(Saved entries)
☆ ☆ ☆ ☆

/-- The fields of a team's instruction; none for a command or an event, which has no encoding. -/
def Instr.enc : Instr → Option Enc
  | .saluAdd d a b => some (encF1 0x00 0 d a b)
  | .saluSub d a b => some (encF1 0x00 1 d a b)
  | .saluAnd d a b => some (encF1 0x00 2 d a b)
  | .saluOr d a b => some (encF1 0x00 3 d a b)
  | .saluXor d a b => some (encF1 0x00 4 d a b)
  | .saluAndn d a b => some (encF1 0x00 5 d a b)
  | .saluShl d a b => some (encF1 0x00 6 d a b)
  | .saluShrl d a b => some (encF1 0x00 7 d a b)
  | .saluShra d a b => some (encF1 0x00 8 d a b)
  | .saluMul d a b => some (encF1 0x00 9 d a b)
  | .saluMulh d a b => some (encF1 0x00 10 d a b)
  | .saluMulhn d a b => some (encF1 0x00 11 d a b)
  | .saluMin d a b => some (encF1 0x00 12 d a b)
  | .saluMax d a b => some (encF1 0x00 13 d a b)
  | .saluMinn d a b => some (encF1 0x00 14 d a b)
  | .saluMaxn d a b => some (encF1 0x00 15 d a b)
  | .salul f d a v =>
    some (.f2 { opc := 0x0B, fn := BitVec.ofNat 8 f.num, d := s7 d, a := s7 a.r, wa := a.w, m3 := true, lit := some v })
  | .addi d a v => some (.f1i ⟨1, d, a.r, a.w, v⟩)
  | .andi d a v => some (.f1i ⟨2, d, a.r, a.w, v⟩)
  | .ori d a v => some (.f1i ⟨3, d, a.r, a.w, v⟩)
  | .xori d a v => some (.f1i ⟨4, d, a.r, a.w, v⟩)
  | .shiShl d a n => some (.f1i ⟨0x05, d, a.r, a.w, 0#2 ++ 0#3 ++ n⟩)
  | .shiShrl d a n => some (.f1i ⟨0x05, d, a.r, a.w, 1#2 ++ 0#3 ++ n⟩)
  | .shiShra d a n => some (.f1i ⟨0x05, d, a.r, a.w, 2#2 ++ 0#3 ++ n⟩)
  | .cmp a b => some (encF1 0x06 0 0 a b)
  | .cmpi a v => some (.f1i ⟨0x07, 0, a.r, a.w, v⟩)
  | .sbitPopc d a => some (encF1 0x08 0 d a noSrc)
  | .sbitClz d a => some (encF1 0x08 1 d a noSrc)
  | .sbitCtz d a => some (encF1 0x08 2 d a noSrc)
  | .sbitBrev d a => some (encF1 0x08 3 d a noSrc)
  | .sbitSextb d a => some (encF1 0x08 4 d a noSrc)
  | .sbitSexth d a => some (encF1 0x08 5 d a noSrc)
  | .sbitSextw d a => some (encF1 0x08 6 d a noSrc)
  | .sbitZextb d a => some (encF1 0x08 7 d a noSrc)
  | .sbitZexth d a => some (encF1 0x08 8 d a noSrc)
  | .sbitZextw d a => some (encF1 0x08 9 d a noSrc)
  | .bfx sx d a lo n =>
    some (.f2 { opc := 0x09, fn := 0, d := s7 d, a := s7 a.r, wa := a.w, c := n.setWidth 7, m0 := sx, aux := lo.setWidth 8 })
  | .bfi d a b lo n =>
    some (.f2 { opc := 0x09, fn := 1, d := s7 d, a := s7 a.r, wa := a.w, b := s7 b.r, wb := b.w, c := n.setWidth 7, aux := lo.setWidth 8 })
  | .lea d a b => some (encF1 0x0A 0 d a b)
  | .lit sx d v => some (.f2 { opc := 0x0C, fn := 0, d := s7 d, m0 := sx, lit := some v })
  | .lith d v => some (.f2 { opc := 0x0C, fn := 1, d := s7 d, lit := some v })
  | .bc c disp => some (.f1b ⟨0x0D, BitVec.ofNat 4 c.num, disp⟩)
  | .bmz k disp => some (.f1b ⟨0x0E, k ++ 0#1, disp⟩)
  | .bmnz k disp => some (.f1b ⟨0x0E, k ++ 1#1, disp⟩)
  | .call disp => some (.f1b ⟨0x0F, 0, disp⟩)
  | .jr a => some (encF1 0x10 0 0 a noSrc)
  | .callr a => some (encF1 0x10 1 0 a noSrc)
  | .ret => some (encF1 0x10 2 0 noSrc noSrc)
  | .loop a e =>
    some (.f2 { opc := 0x11, fn := 0, a := s7 a.r, wa := a.w, c := e.extractLsb' 8 7, aux := e.extractLsb' 0 8 })
  | .loopi n e => some (.f2 { opc := 0x11, fn := 1, c := e.extractLsb' 8 7, aux := e.extractLsb' 0 8, lit := some n })
  | .mark k disp => some (.f1b ⟨0x12, 0#1 ++ k, disp⟩)
  | .divElse disp => some (.f1b ⟨0x12, 8, disp⟩)
  | .join => some (.f1b ⟨0x12, 9, 0⟩)
  | .spawn d a disp => some (.f2 { opc := 0x13, fn := 0, d := s7 d, a := s7 a.r, wa := a.w, lit := some disp })
  | .exit => some (encF1 0x13 1 0 noSrc noSrc)
  | .yield => some (encF1 0x13 2 0 noSrc noSrc)
  | .valuAdd o sat => some (encVBin 0x14 0 sat.m0 sat.aux o)
  | .valuSub o sat => some (encVBin 0x14 1 sat.m0 sat.aux o)
  | .valuAnd o => some (encVBin 0x14 2 false 0 o)
  | .valuOr o => some (encVBin 0x14 3 false 0 o)
  | .valuXor o => some (encVBin 0x14 4 false 0 o)
  | .valuAndn o => some (encVBin 0x14 5 false 0 o)
  | .valuShl o s => some (encVBin 0x14 6 s 0 o)
  | .valuShrl o => some (encVBin 0x14 7 false 0 o)
  | .valuShra o => some (encVBin 0x14 8 false 0 o)
  | .valuMin o => some (encVBin 0x14 9 false 0 o)
  | .valuMax o => some (encVBin 0x14 10 false 0 o)
  | .valuMinn o => some (encVBin 0x14 11 false 0 o)
  | .valuMaxn o => some (encVBin 0x14 12 false 0 o)
  | .valuAbs o s => some (encVUn 0x14 13 s 0 o)
  | .valuNeg o s => some (encVUn 0x14 14 s 0 o)
  | .valuMov d k es b => some (.f2 ({ opc := 0x14, fn := 15, d := d, k := k, es := es.num : F2 }.withB b))
  | .vmulMul o s => some (encVBin 0x15 0 s 0 o)
  | .vmulMulh o => some (encVBin 0x15 1 false 0 o)
  | .vmulMulhn o => some (encVBin 0x15 2 false 0 o)
  | .vmulMad o s => some (encVTri 0x15 3 s o)
  | .vcmp f o => some (encVBin 0x16 f.num false 0 o)
  | .vsel o => some (encVTri 0x17 0 false o)
  | .vbcast o idx => some (encVUn 0x17 1 false (idx.setWidth 8) o)
  | .vlid d k es => some (.f2 { opc := 0x17, fn := 2, d := d, k := k, es := es.num })
  | .fadd o => some (encFBin 0x18 0 o)
  | .fsub o => some (encFBin 0x18 1 o)
  | .fmul o => some (encFBin 0x18 2 o)
  | .fmin o => some (encFBin 0x18 3 o)
  | .fmax o => some (encFBin 0x18 4 o)
  | .fabs o => some (encFUn 0x18 5 o)
  | .fneg o => some (encFUn 0x18 6 o)
  | .fcsgn o => some (encFBin 0x18 7 o)
  | .ffma o => some (encFTri 0x19 0 o)
  | .ffms o => some (encFTri 0x19 1 o)
  | .fnma o => some (encFTri 0x19 2 o)
  | .fcmp f o => some (encFBin 0x1A f.num o)
  | .frcp o => some (encFUn 0x1B 0 o)
  | .frsq o => some (encFUn 0x1B 1 o)
  | .fsqrt o => some (encFUn 0x1B 2 o)
  | .fexp2 o => some (encFUn 0x1B 3 o)
  | .flog2 o => some (encFUn 0x1B 4 o)
  | .fsin o => some (encFUn 0x1B 5 o)
  | .fcos o => some (encFUn 0x1B 6 o)
  | .ftanh o => some (encFUn 0x1B 7 o)
  | .cvt d k a dst src part =>
    some (.f2 { opc := 0x1C, d := d, k := k, a := a.r, wa := a.w, c := part.setWidth 7, aux := dst.num ++ src.num })
  | .pack o sat => some (encVBin 0x1D 0 sat.m0 sat.aux o)
  | .unpack o sx h => some (encVUn 0x1D 1 sx (0#7 ++ bit h) o)
  | .perm o => some (encVTri 0x1D 2 false o)
  | .shfl d k es a b => some (.f2 (match b with
      | .vec s => { opc := 0x1E, d := d, k := k, es := es.num, a := a.r, wa := a.w, b := s.r, wb := s.w }
      | .scal s => { opc := 0x1E, d := d, k := k, es := es.num, a := a.r, wa := a.w, b := s7 s.r, wb := s.w, m1 := true }))
  | .shfliUp o => some (encShfli 0 o)
  | .shfliDown o => some (encShfli 1 o)
  | .shfliXor o => some (encShfli 2 o)
  | .shfliBcast o => some (encShfli 3 o)
  | .vred f d k a x => some (encRed 0x20 f d k a x)
  | .scan f d k a x => some (encRed 0x21 f d k a x)
  | .mtch d o => some (encElem 0x22 0 d o)
  | .ballot d o => some (encElem 0x23 0 (k7 d) o)
  | .vany d o => some (encElem 0x23 2 (s7 d) o)
  | .vall d o => some (encElem 0x23 3 (s7 d) o)
  | .kmov d a => some (.f2 { opc := 0x23, fn := 1, d := k7 d, a := k7 a })
  | .kmovToScalar d a q => some (.f2 { opc := 0x23, fn := 1, d := s7 d, a := k7 a, c := q.setWidth 7, aux := 1 })
  | .kmovSum d a => some (.f2 { opc := 0x23, fn := 1, d := s7 d, a := k7 a, aux := 2 })
  | .kmovFromScalar d a q =>
    some (.f2 { opc := 0x23, fn := 1, d := k7 d, a := s7 a.r, wa := a.w, c := q.setWidth 7, aux := 3 })
  | .kand d a b => some (encMask 0 (k7 d) (k7 a) (k7 b) false)
  | .kor d a b => some (encMask 1 (k7 d) (k7 a) (k7 b) false)
  | .kxor d a b => some (encMask 2 (k7 d) (k7 a) (k7 b) false)
  | .kandn d a b => some (encMask 3 (k7 d) (k7 a) (k7 b) false)
  | .knot d a => some (encMask 4 (k7 d) (k7 a) 0 false)
  | .kset d a => some (encMask 5 (k7 d) (s7 a.r) 0 a.w)
  | .kpop d a => some (encMask 6 (s7 d) (k7 a) 0 false)
  | .ld o => some (encMem 0x25 o)
  | .st o => some (encMem 0x26 o)
  | .vldStr o => some (encStr 0x27 o)
  | .vldIx o => some (encIx 0x27 o)
  | .vldPrv o => some (encPrv 0x27 o)
  | .vstStr o => some (encStr 0x28 o)
  | .vstIx o => some (encIx 0x28 o)
  | .vstPrv o => some (encPrv 0x28 o)
  | .ldfeK o => some (encLdfe 0 o)
  | .ldfeC o => some (encLdfe 1 o)
  | .atomAdd o => some (encAtom .add o)
  | .atomAnd o => some (encAtom .and o)
  | .atomOr o => some (encAtom .or o)
  | .atomXor o => some (encAtom .xor o)
  | .atomMin o => some (encAtom .min o)
  | .atomMax o => some (encAtom .max o)
  | .atomMinn o => some (encAtom .minn o)
  | .atomMaxn o => some (encAtom .maxn o)
  | .atomSwap o => some (encAtom .swap o)
  | .atomCas o c => some (.f2 ({
      opc := 0x2A, fn := 9, d := s7 o.d, a := s7 o.a.r, wa := o.a.w, b := s7 o.b.r, wb := o.b.w,
      c := s7 c.r, wc := c.w, es := atomEs o.dw, aux := memAux o.ord o.sx : F2 }.withOff o.off))
  | .atomFadd o => some (encAtom .fadd o)
  | .vatom o => some (.f2 {
      opc := 0x2B, fn := o.op.num, d := o.d, k := o.k, a := s7 o.a.r, wa := o.a.w, b := o.b.r, wb := o.b.w,
      c := o.c.r, wc := o.c.w, es := atomEs o.dw, m0 := o.nr, aux := memAux o.ord o.sx })
  | .fenceAcq s => some (encFence (.acq s))
  | .fenceRel s => some (encFence (.rel s))
  | .fenceAr s => some (encFence (.ar s))
  | .waitc c n => some (.f2 { opc := 0x2E, aux := n ++ c.num })
  | .barInit x a b c =>
    some (.f2 { opc := 0x2D, fn := 0, a := s7 a.r, wa := a.w, b := s7 b.r, wb := b.w, c := s7 c.r, wc := c.w, aux := 0#7 ++ bit x })
  | .barArr d a => some (.f2 { opc := 0x2D, fn := 1, d := s7 d, a := s7 a.r, wa := a.w })
  | .barArrx d a => some (.f2 { opc := 0x2D, fn := 2, d := s7 d, a := s7 a.r, wa := a.w })
  | .barWait a p => some (.f2 (match p with
      | .reg b => { opc := 0x2D, fn := 3, a := s7 a.r, wa := a.w, b := s7 b.r, wb := b.w, m1 := true }
      | .imm v => { opc := 0x2D, fn := 3, a := s7 a.r, wa := a.w, aux := v }))
  | .barExpb a b => some (.f2 { opc := 0x2D, fn := 4, a := s7 a.r, wa := a.w, b := s7 b.r, wb := b.w })
  | .capEnter a sz e =>
    some (.f2 { opc := 0x2F, fn := 0, a := s7 a.r, wa := a.w, c := e.extractLsb' 4 7, aux := e.extractLsb' 0 4 ++ sz })
  | .capCommit => some (.f2 { opc := 0x2F, fn := 1 })
  | .capExit => some (.f2 { opc := 0x2F, fn := 2 })
  | .capAbort => some (.f2 { opc := 0x2F, fn := 3 })
  | .qpush a b => some (.f2 { opc := 0x30, fn := 0, a := s7 a.r, wa := a.w, b := s7 b.r, wb := b.w })
  | .qpop d a => some (.f2 { opc := 0x30, fn := 1, d := s7 d, a := s7 a.r, wa := a.w })
  | .tqget d q => some (.f2 { opc := 0x30, fn := 2, d := s7 d, aux := q.setWidth 8 })
  | .tqadd q a b =>
    some (.f2 { opc := 0x30, fn := 3, a := s7 a.r, wa := a.w, b := s7 b.r, wb := b.w, aux := q.setWidth 8 })
  | .tqfill d q a b c =>
    some (.f2 { opc := 0x30, fn := 4, d := s7 d, a := s7 a.r, wa := a.w, b := s7 b.r, wb := b.w, c := s7 c.r, wc := c.w, aux := q.setWidth 8 })
  | .pfL1 a off => some (encHint 0 0 a off)
  | .pfL2 a off => some (encHint 0 1 a off)
  | .cwb a off => some (encHint 1 0 a off)
  | .cinv a off => some (encHint 2 0 a off)
  | .mxls a c => some (.f2 { opc := 0x32, a := s7 a.r, wa := a.w, c := s7 c.r, wc := c.w })
  | .mxswap => some (.f2 { opc := 0x34, fn := 1 })
  | .mxloop o => some (.f2 {
      opc := 0x33, fn := 0, d := 0#6 ++ bit o.tile, a := s7 o.a.r, wa := o.a.w, b := s7 o.b.r, wb := o.b.w,
      c := s7 o.c.r, wc := o.c.w, lit := some (0#2 ++ bit o.keep ++ bit o.z ++ o.l1 ++ 0#1 ++ o.m1 ++ o.ks) })
  | .mxloopG o => some (.f2 {
      opc := 0x33, fn := 1, d := 0#6 ++ bit o.tile, a := s7 o.a.r, wa := o.a.w, c := s7 o.c.r, wc := o.c.w,
      lit := some (0#3 ++ bit o.z ++ 0#12 ++ o.g) })
  | .mxloopE o => some (.f2 {
      opc := 0x33, fn := 2, d := 0#6 ++ bit o.tile, b := s7 o.b.r, wb := o.b.w, c := s7 o.c.r, wc := o.c.w,
      lit := some (0#2 ++ bit o.keep ++ bit o.z ++ o.p ++ 0#1 ++ o.m1 ++ o.ks) })
  | .mxacc o => some (.f2 {
      opc := 0x34, fn := 0, d := 0#6 ++ bit o.tile, a := s7 o.a.r, wa := o.a.w, b := s7 o.b.r, wb := o.b.w,
      c := s7 o.c.r, wc := o.c.w, m0 := o.clr, aux := 0#4 ++ o.fmt.num })
  | .mmaAny o => some (encMma 0 o)
  | .mmaArray o => some (encMma 1 o)
  | .mmaLanes o => some (encMma 2 o)
  | .engCpy a b => some (encEng 0 a b)
  | .engGath a b => some (encEng 1 a b)
  | .engSortc a b => some (encEng 2 a b)
  | .engColl a b => some (encEng 3 a b)
  | .annexHintClr a b => some (encAnnex 0 0 a b)
  | .annexHintPin a b deg => some (encAnnex 1 deg a b)
  | .annexHintFloor a b deg => some (encAnnex 2 deg a b)
  | .annexHintCeil a b deg => some (encAnnex 3 deg a b)
  | .rateGetB d => some (.f1 ⟨0x39, d, 0, 0, false, false, 0⟩)
  | .rateGetE d => some (.f1 ⟨0x39, d, 0, 1, false, false, 0⟩)
  | .rateSet a => some (encF1 0x39 1 0 a noSrc)
  | .rateClr => some (encF1 0x39 2 0 noSrc noSrc)
  | .gets d sel => some (.f1 ⟨0x38, d, 0, sel, false, false, 0⟩)
  | .sets sel a => some (.f1 ⟨0x38, 0, a.r, sel, a.w, false, 1⟩)
  | .trap c => some (.f1i ⟨0x3A, 0, 0, false, c⟩)
  | .sysc c => some (.f1i ⟨0x3A, 1, 0, false, c⟩)
  | .bkpt c => some (.f1i ⟨0x3A, 2, 0, false, c⟩)
  | .rft a => some (encF1 0x3B 0 0 a noSrc)
  | .resume a => some (encF1 0x3B 1 0 a noSrc)
  | .tlbinv a b c =>
    some (.f2 { opc := 0x3C, fn := 0, a := s7 a.r, wa := a.w, b := s7 b.r, wb := b.w, c := s7 c.r, wc := c.w })
  | .tlbinvAll a => some (.f2 { opc := 0x3C, fn := 0, a := s7 a.r, wa := a.w, aux := 1 })
  | .ctxsv a b => some (.f2 { opc := 0x3C, fn := 1, a := s7 a.r, wa := a.w, b := s7 b.r, wb := b.w })
  | .ctxld a b => some (.f2 { opc := 0x3C, fn := 2, a := s7 a.r, wa := a.w, b := s7 b.r, wb := b.w })
  | .park a => some (.f2 { opc := 0x3C, fn := 3, a := s7 a.r, wa := a.w })
  | .unpark a => some (.f2 { opc := 0x3C, fn := 3, a := s7 a.r, wa := a.w, aux := 1 })
  | _ => none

☆ ☆ ☆ ☆

**PROBLEM**
Restate word for word the entries above, starting at the line with "0x00 13 d a b)" and ending at the line with "0#2 ++ 0#3 ++ n⟩)", inclusive, and no others.

**SOLUTION FOR THIS EXERCISE**
  | .saluMax d a b => some (encF1 0x00 13 d a b)
  | .saluMinn d a b => some (encF1 0x00 14 d a b)
  | .saluMaxn d a b => some (encF1 0x00 15 d a b)
  | .salul f d a v =>
    some (.f2 { opc := 0x0B, fn := BitVec.ofNat 8 f.num, d := s7 d, a := s7 a.r, wa := a.w, m3 := true, lit := some v })
  | .addi d a v => some (.f1i ⟨1, d, a.r, a.w, v⟩)
  | .andi d a v => some (.f1i ⟨2, d, a.r, a.w, v⟩)
  | .ori d a v => some (.f1i ⟨3, d, a.r, a.w, v⟩)
  | .xori d a v => some (.f1i ⟨4, d, a.r, a.w, v⟩)
  | .shiShl d a n => some (.f1i ⟨0x05, d, a.r, a.w, 0#2 ++ 0#3 ++ n⟩)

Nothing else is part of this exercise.